UBS reiterated its "Buy" recommendation for Teva Pharmaceutical Industries Ltd. (Nasdaq: TEVA; TASE: TEVA) and target of $64, following its acquisition of Cephalon Inc. (Nasdaq: CEPH) yesterday. Analyst Marc Goodman was disappointed, saying, "We get it, we were just hoping for something else."
Goodman says that while he is "certainly not negative on the deal", and that it enables to Teva to diversify away from Copaxone and add several late-stage products, the revenue outlook for 2012 is "lumpy". In addition, investors are already nervous because of potential branded and generic competition to Copaxone. He concludes, "We don't expect investors will give Teva any more credit for the pipeline than they did for Cephalon."
Goodman says that Teva's share price rose less than expected following the acquisition, which "likely reflected investors’ skepticism regarding Teva's aggressive move into brands and execution of expected synergies.
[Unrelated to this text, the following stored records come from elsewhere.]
/-- The parts of an instruction that its row does not fix. -/
def Instr.pieces : Instr → Pieces
  | .addRm8R8 p reg rm => giveMR p reg rm
  | .addRmR p reg rm => giveMR p reg rm
  | .addR8Rm8 p reg rm => giveMR p reg rm
  | .addRRm p reg rm => giveMR p reg rm
  | .addAlImm8 p imm => giveI8 p imm
  | .addAccImm p imm => giveIZ p imm
  | .addRm8Imm8 p rm imm => giveM8 p rm imm
  | .addRmImm p rm imm => giveMZ p rm imm
  | .addRmImm8 p rm imm => giveM8 p rm imm
  | .adcRm8R8 p reg rm => giveMR p reg rm
  | .adcRmR p reg rm => giveMR p reg rm
  | .adcR8Rm8 p reg rm => giveMR p reg rm
  | .adcRRm p reg rm => giveMR p reg rm
  | .adcAlImm8 p imm => giveI8 p imm
  | .adcAccImm p imm => giveIZ p imm
  | .adcRm8Imm8 p rm imm => giveM8 p rm imm
  | .adcRmImm p rm imm => giveMZ p rm imm
  | .adcRmImm8 p rm imm => giveM8 p rm imm
  | .subRm8R8 p reg rm => giveMR p reg rm
  | .subRmR p reg rm => giveMR p reg rm
  | .subR8Rm8 p reg rm => giveMR p reg rm
  | .subRRm p reg rm => giveMR p reg rm
  | .subAlImm8 p imm => giveI8 p imm
  | .subAccImm p imm => giveIZ p imm
  | .subRm8Imm8 p rm imm => giveM8 p rm imm
  | .subRmImm p rm imm => giveMZ p rm imm
  | .subRmImm8 p rm imm => giveM8 p rm imm
  | .xorRm8R8 p reg rm => giveMR p reg rm
  | .xorRmR p reg rm => giveMR p reg rm
  | .xorR8Rm8 p reg rm => giveMR p reg rm
  | .xorRRm p reg rm => giveMR p reg rm
  | .xorAlImm8 p imm => giveI8 p imm
  | .xorAccImm p imm => giveIZ p imm
  | .xorRm8Imm8 p rm imm => giveM8 p rm imm
  | .xorRmImm p rm imm => giveMZ p rm imm
  | .xorRmImm8 p rm imm => giveM8 p rm imm
  | .cmpRm8R8 p reg rm => giveMR p reg rm
  | .cmpRmR p reg rm => giveMR p reg rm
  | .cmpR8Rm8 p reg rm => giveMR p reg rm
  | .cmpRRm p reg rm => giveMR p reg rm
  | .cmpAlImm8 p imm => giveI8 p imm
  | .cmpAccImm p imm => giveIZ p imm
  | .cmpRm8Imm8 p rm imm => giveM8 p rm imm
  | .cmpRmImm p rm imm => giveMZ p rm imm
  | .cmpRmImm8 p rm imm => giveM8 p rm imm
  | .pushR64 p opreg => giveO p opreg
  | .popR64 p opreg => giveO p opreg
  | .pushImm32 p imm => giveI32 p imm
  | .pushImm8 p imm => giveI8 p imm
  | .joRel8 p rel => giveI8 p rel
  | .jnoRel8 p rel => giveI8 p rel
  | .jbRel8 p rel => giveI8 p rel
  | .jaeRel8 p rel => giveI8 p rel
  | .jeRel8 p rel => giveI8 p rel
  | .jneRel8 p rel => giveI8 p rel
  | .jbeRel8 p rel => giveI8 p rel
  | .jaRel8 p rel => giveI8 p rel
  | .jsRel8 p rel => giveI8 p rel
  | .jnsRel8 p rel => giveI8 p rel
  | .jpRel8 p rel => giveI8 p rel
  | .jnpRel8 p rel => giveI8 p rel
  | .jlRel8 p rel => giveI8 p rel
  | .jgeRel8 p rel => giveI8 p rel
  | .jleRel8 p rel => giveI8 p rel
  | .jgRel8 p rel => giveI8 p rel
  | .testRm8R8 p reg rm => giveMR p reg rm
  | .testRmR p reg rm => giveMR p reg rm
  | .movRm8R8 p reg rm => giveMR p reg rm
  | .movRmR p reg rm => giveMR p reg rm
  | .movR8Rm8 p reg rm => giveMR p reg rm
  | .movRRm p reg rm => giveMR p reg rm
  | .leaRM p reg rm => giveMR p reg rm
  | .popRm64 p rm => giveM p rm
  | .nop p => giveZ0 p
  | .repMovsb p => giveZ0 p
  | .testAlImm8 p imm => giveI8 p imm
  | .testAccImm p imm => giveIZ p imm
  | .repStosb p => giveZ0 p
  | .repLodsb p => giveZ0 p
  | .repeScasb p => giveZ0 p
  | .movR8Imm8 p opreg imm => giveO8 p opreg imm
  | .movRImm p opreg imm => giveOV p opreg imm
  | .shlRm8Imm8 p rm imm => giveM8 p rm imm
  | .shrRm8Imm8 p rm imm => giveM8 p rm imm
  | .shlRmImm8 p rm imm => giveM8 p rm imm
  | .shrRmImm8 p rm imm => giveM8 p rm imm
  | .ret p => giveZ0 p
  | .movRm8Imm8 p rm imm => giveM8 p rm imm
  | .movRmImm p rm imm => giveMZ p rm imm
  | .leave p => giveZ0 p
  | .int3 p => giveZ0 p
  | .shlRm8One p rm => giveM p rm
  | .shrRm8One p rm => giveM p rm
  | .shlRmOne p rm => giveM p rm
  | .shrRmOne p rm => giveM p rm
  | .shlRm8Cl p rm => giveM p rm
  | .shrRm8Cl p rm => giveM p rm
  | .shlRmCl p rm => giveM p rm
  | .shrRmCl p rm => giveM p rm
  | .jrcxzRel8 p rel => giveI8 p rel
  | .callRel32 p rel => giveI32 p rel
  | .jmpRel32 p rel => giveI32 p rel
  | .jmpRel8 p rel => giveI8 p rel
  | .testRm8Imm8 p rm imm => giveM8 p rm imm
  | .testRmImm p rm imm => giveMZ p rm imm
  | .cld p => giveZ0 p
  | .incRm8 p rm => giveM p rm
  | .decRm8 p rm => giveM p rm
  | .incRm p rm => giveM p rm
  | .decRm p rm => giveM p rm
  | .callRm64 p rm => giveM p rm
  | .jmpRm64 p rm => giveM p rm
  | .pushRm64 p rm => giveM p rm
  | .nopRm p rm => giveM p rm
  | .joRel32 p rel => giveI32 p rel
  | .jnoRel32 p rel => giveI32 p rel
  | .jbRel32 p rel => giveI32 p rel
  | .jaeRel32 p rel => giveI32 p rel
  | .jeRel32 p rel => giveI32 p rel
  | .jneRel32 p rel => giveI32 p rel
  | .jbeRel32 p rel => giveI32 p rel
  | .jaRel32 p rel => giveI32 p rel
  | .jsRel32 p rel => giveI32 p rel
  | .jnsRel32 p rel => giveI32 p rel
  | .jpRel32 p rel => giveI32 p rel
  | .jnpRel32 p rel => giveI32 p rel
  | .jlRel32 p rel => giveI32 p rel
  | .jgeRel32 p rel => giveI32 p rel
  | .jleRel32 p rel => giveI32 p rel
  | .jgRel32 p rel => giveI32 p rel
  | .movzxRRm8 p reg rm => giveMR p reg rm
  | .movzxRRm16 p reg rm => giveMR p reg rm

/-- The prefix bytes and the REX byte (R91). -/
def Prefixes.bytes (p : Prefixes) : List Byte :=
  p.legacy.map LegacyPrefix.byte ++ (p.rex.map Rex.byte).toList

/-- The byte that selects a map (R94). -/
def OpMap.escape : OpMap → List Byte
  | .oneByte => []
  | .twoByte => [0x0F#8]

/-- The last opcode byte of a row; a row whose mask leaves three bits free has a register number there (R94, R120). -/
def RowInfo.opcodeByte (r : RowInfo) (opreg : BitVec 3) : Byte :=
  BitVec.ofNat 8 (if r.mask = 0xF8 then r.opcode + opreg.toNat else r.opcode)

/-- The opcode bytes (R94). -/
def RowInfo.opcodeBytes (r : RowInfo) (opreg : BitVec 3) : List Byte := r.map.escape ++ [r.opcodeByte opreg]

/-- ModRM's `mod` for a displacement (R100, R101). -/
def Disp.mod : Disp → BitVec 2
  | .none => 0
  | .d8 _ => 1
  | .d32 _ => 2

/-- The bytes of a displacement (R103). -/
def Disp.bytes : Disp → List Byte
  | .none => []
  | .d8 v => toLE 1 v.toNat
  | .d32 v => toLE 4 v.toNat

/-- The ModRM byte, the SIB byte and the displacement of an r/m form, with the ModRM `reg` field (R96 to R103). -/
def Rm.bytes (reg : BitVec 3) : Rm → List Byte
  | .reg rm => [(3#2 ++ reg ++ rm : BitVec 8)]
  | .ripRel d => (0#2 ++ reg ++ 5#3 : BitVec 8) :: toLE 4 d.toNat
  | .base rm d => (d.mod ++ reg ++ rm : BitVec 8) :: d.bytes
  | .sib ss idx bs d => (d.mod ++ reg ++ 4#3 : BitVec 8) :: (ss ++ idx ++ bs : BitVec 8) :: d.bytes
  | .sibNoBase ss idx d => (0#2 ++ reg ++ 4#3 : BitVec 8) :: (ss ++ idx ++ 5#3 : BitVec 8) :: toLE 4 d.toNat

/-- The bytes of an immediate (R118). -/
def Imm.bytes : Imm → List Byte
  | .none => []
  | .i8 v => toLE 1 v.toNat
  | .i16 v => toLE 2 v.toNat
  | .i32 v => toLE 4 v.toNat
  | .i64 v => toLE 8 v.toNat

/-- The ModRM `reg` field: the row's digit, or the register number (R96). -/
def RowInfo.regField (r : RowInfo) (reg : BitVec 3) : BitVec 3 :=
  match r.digit with
  | some d => BitVec.ofNat 3 d
  | none => reg

/-- The ModRM byte and what follows it, for a row that has one (R91). -/
def RowInfo.rmBytes (r : RowInfo) (reg : BitVec 3) : Option Rm → List Byte
  | none => []
  | some rm => rm.bytes (r.regField reg)

/-- The bytes of a row with its parts (R91). -/
def encodePieces (r : RowInfo) (q : Pieces) : List Byte :=
  q.prefixes.bytes ++ r.opcodeBytes q.opreg ++ r.rmBytes q.reg q.rm ++ q.imm.bytes

/-- The bytes of an instruction (R91). -/
def encode (i : Instr) : List Byte := encodePieces i.row.info i.pieces

/-- `ins.length`: the count of the instruction's bytes (R114). -/
def Instr.length (i : Instr) : Nat := (encode i).length

/-! ## Operands (R97 to R104, R118 to R120) -/

/-- A register number from a REX bit and a three-bit field (R97, R98, R101, R120). -/
def regNumber (hi : Bool) (lo : BitVec 3) : Fin 16 :=
  ⟨(if hi then 8 else 0) + lo.toNat, by have := lo.isLt; split <;> omega⟩

/-- The register operand with number `n` at a width; at 8 bits, 4 to 7 without a REX byte are ah, ch, dh, bh (R99). -/
def gprOf (hasRex : Bool) (n : Fin 16) : Width → Gpr
  | .w8 =>
    if hasRex = false ∧ 4 ≤ n.val ∧ n.val ≤ 7 then ⟨⟨n.val - 4, by omega⟩, .high8⟩ else ⟨n, .low8⟩
  | .w16 => ⟨n, .w16⟩
  | .w32 => ⟨n, .w32⟩
  | .w64 => ⟨n, .w64⟩

/-- The scale of the SIB `ss` bits (R101). -/
def scaleOf (ss : BitVec 2) : Scale :=
  match ss.toNat with
  | 0 => .s1
  | 1 => .s2
  | 2 => .s4
  | _ => .s8

/-- The index of the SIB `idx` bits: none for 100 without REX.X (R101). -/
def indexOf (p : Prefixes) (ss : BitVec 2) (idx : BitVec 3) : Option (Fin 16 × Scale) :=
  if p.rexX = false ∧ idx = 4 then none else some (regNumber p.rexX idx, scaleOf ss)

/-- The signed 64-bit displacement (R103). -/
def Disp.value : Disp → BitVec 64
  | .none => 0
  | .d8 v => v.signExtend 64
  | .d32 v => v.signExtend 64

/-- The r/m operand at a width (R97, R100 to R104). -/
def rmOperand (p : Prefixes) (w : Width) : Rm → Operand
  | .reg rm => .reg (gprOf p.hasRex (regNumber p.rexB rm) w)
  | .ripRel d => .mem ⟨.rip, none, d.signExtend 64, p.segment, w⟩
  | .base rm d => .mem ⟨.gpr (regNumber p.rexB rm), none, d.value, p.segment, w⟩
  | .sib ss idx bs d => .mem ⟨.gpr (regNumber p.rexB bs), indexOf p ss idx, d.value, p.segment, w⟩
  | .sibNoBase ss idx d => .mem ⟨.absent, indexOf p ss idx, d.signExtend 64, p.segment, w⟩

/-- The ModRM `reg` register at a width (R98). -/
def regOperand (p : Prefixes) (w : Width) (reg : BitVec 3) : Operand :=
  .reg (gprOf p.hasRex (regNumber p.rexR reg) w)

/-- The register in the opcode at a width (R120). -/
def opregOperand (p : Prefixes) (w : Width) (opreg : BitVec 3) : Operand :=
  .reg (gprOf p.hasRex (regNumber p.rexB opreg) w)

/-- The accumulator: slot 0 at a width (R120). -/
def accOperand : Width → Operand
  | .w8 => .reg ⟨0, .low8⟩
  | .w16 => .reg ⟨0, .w16⟩
  | .w32 => .reg ⟨0, .w32⟩
  | .w64 => .reg ⟨0, .w64⟩

/-- cl, the count of the MC rows (R116). -/
def clOperand : Operand := .reg ⟨1, .low8⟩

/-- The signed 64-bit value of an `iz` immediate (R118). -/
def ImmZ.value : ImmZ → BitVec 64
  | .i16 v => v.signExtend 64
  | .i32 v => v.signExtend 64

/-- The signed 64-bit value of an `iv` immediate (R118). -/
def ImmV.value : ImmV → BitVec 64
  | .i16 v => v.signExtend 64
  | .i32 v => v.signExtend 64
  | .i64 v => v

/-- The absolute target of a relative displacement (R119). -/
def relTarget (addr : Word) (len : Nat) (rel : BitVec 64) : Word := addr + BitVec.ofNat 64 len + rel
We understand the concerns but have confidence in management to execute on a branded deal (achieve synergies) and believe Teva’s base business remains underappreciated and the stock undervalued and thus we still like Teva."
UBS predicts that Teva will make a net profit of $4.62 billion ($5.12 per share) on $18.59 billion revenue in 2011, and a net profit of $5.21 billion ($5.75 per share) on $20.89 billion revenue in 2012.
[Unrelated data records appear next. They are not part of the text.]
-- ==== Sys2Proof/Laws/Decode.lean ====
section
/-! SUPPORT. The parts of the decoder and of the encoder are inverse to each other, part by part, and the opcode table's
rows do not overlap. -/

namespace Sys2Proof

open Sys2Proof.Machine (toLE_length fromLE_toLE toLE_fromLE fromLE_lt)

/-! ## Little-endian fields -/

theorem nextLE_toLE {w n : Nat} (h : 2 ^ w = 256 ^ n) (v : BitVec w) (rest : List Byte) :
    nextLE w n (toLE n v.toNat ++ rest) = .ok (v, rest) := by
  unfold nextLE
  rw [if_pos (by simp), List.take_left' (toLE_length n _), List.drop_left' (toLE_length n _), fromLE_toLE, ← h,
    Nat.mod_eq_of_lt v.isLt]
  simp

theorem nextLE_ok {w n : Nat} (h : 2 ^ w = 256 ^ n) {bs rest : List Byte} {v : BitVec w}
    (hn : nextLE w n bs = .ok (v, rest)) : bs = toLE n v.toNat ++ rest := by
  unfold nextLE at hn
  split at hn
  · simp only [Except.ok.injEq, Prod.mk.injEq] at hn
    obtain ⟨rfl, rfl⟩ := hn
    have hl : (bs.take n).length = n := by simp; omega
    have hlt := fromLE_lt (bs.take n)
    rw [hl, ← h] at hlt
    rw [BitVec.toNat_ofNat, Nat.mod_eq_of_lt hlt]
    conv_lhs => rw [← List.take_append_drop n bs]
    conv_lhs => rw [← toLE_fromLE (bs.take n)]
    rw [hl]
  · simp at hn

/-! ## Prefixes (30_encoding.md R91 to R93) -/

@[simp] theorem LegacyPrefix.ofByte_byte (x : LegacyPrefix) : LegacyPrefix.ofByte x.byte = some x := by
  rcases x with _ | _ | s | _ | _ | _ <;> try rfl
  cases s <;> rfl

theorem LegacyPrefix.byte_of_ofByte {b : Byte} {x : LegacyPrefix} (h : LegacyPrefix.ofByte b = some x) :
    x.byte = b := by
  unfold LegacyPrefix.ofByte at h
  apply BitVec.eq_of_toNat_eq
  split at h <;> simp only [Option.some.injEq, reduceCtorEq] at h <;> subst h <;>
    simp only [LegacyPrefix.byte, Seg.byte] <;> rename_i hb <;> rw [hb] <;> rfl

theorem Rex.ofByte_byte (r : Rex) : Rex.ofByte r.byte = some r := by
  obtain ⟨w, r, x, b⟩ := r
  cases w <;> cases r <;> cases x <;> cases b <;> rfl

theorem Rex.byte_notLegacy (r : Rex) : LegacyPrefix.ofByte r.byte = none := by
  obtain ⟨w, r, x, b⟩ := r
  cases w <;> cases r <;> cases x <;> cases b <;> rfl

set_option maxRecDepth 10000 in
theorem Rex.byte_of_ofByte {b : Byte} {r : Rex} (h : Rex.ofByte b = some r) : r.byte = b := by
  have key : ∀ b : Byte, (Rex.ofByte b).all (fun r => r.byte == b) = true := by
    intro b
    have : ∀ n : Fin 256, (Rex.ofByte (BitVec.ofFin n)).all (fun r => r.byte == BitVec.ofFin n) = true := by decide
    exact this b.toFin
  have := key b
  rw [h] at this
  simpa using this

theorem takeLegacy_bytes (ls : List LegacyPrefix) {bs : List Byte}
    (h : ∀ b tl, bs = b :: tl → LegacyPrefix.ofByte b = none) :
    takeLegacy (ls.map LegacyPrefix.byte ++ bs) = (ls, bs) := by
  induction ls with
  | nil =>
    cases bs with
    | nil => rfl
    | cons b tl => simp [takeLegacy, h b tl rfl]
  | cons x ls ih => simp [takeLegacy, ih]

theorem takeLegacy_spec (bs : List Byte) :
    bs = (takeLegacy bs).1.map LegacyPrefix.byte ++ (takeLegacy bs).2 := by
  induction bs with
  | nil => rfl
  | cons b bs ih =>
    simp only [takeLegacy]
    split
    · rename_i h
      simp only [List.map_cons, List.cons_append, LegacyPrefix.byte_of_ofByte h, ← ih]
    · rfl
Bank Hapoalim also reiterated its "Outperform" recommendation for Teva with a target price of $60. It says, "Teva made a strategic acquisition... The company's target is $9 billion in branded drug sales in 2015… This acquisition was desirable and necessary to meet its targets."
Teva's share price rose 3.4% on Nasdaq yesterday to $47.27, giving a market cap of $44.4 billion, but fell 0.7% in morning trading on the TASE today to NIS 160.10.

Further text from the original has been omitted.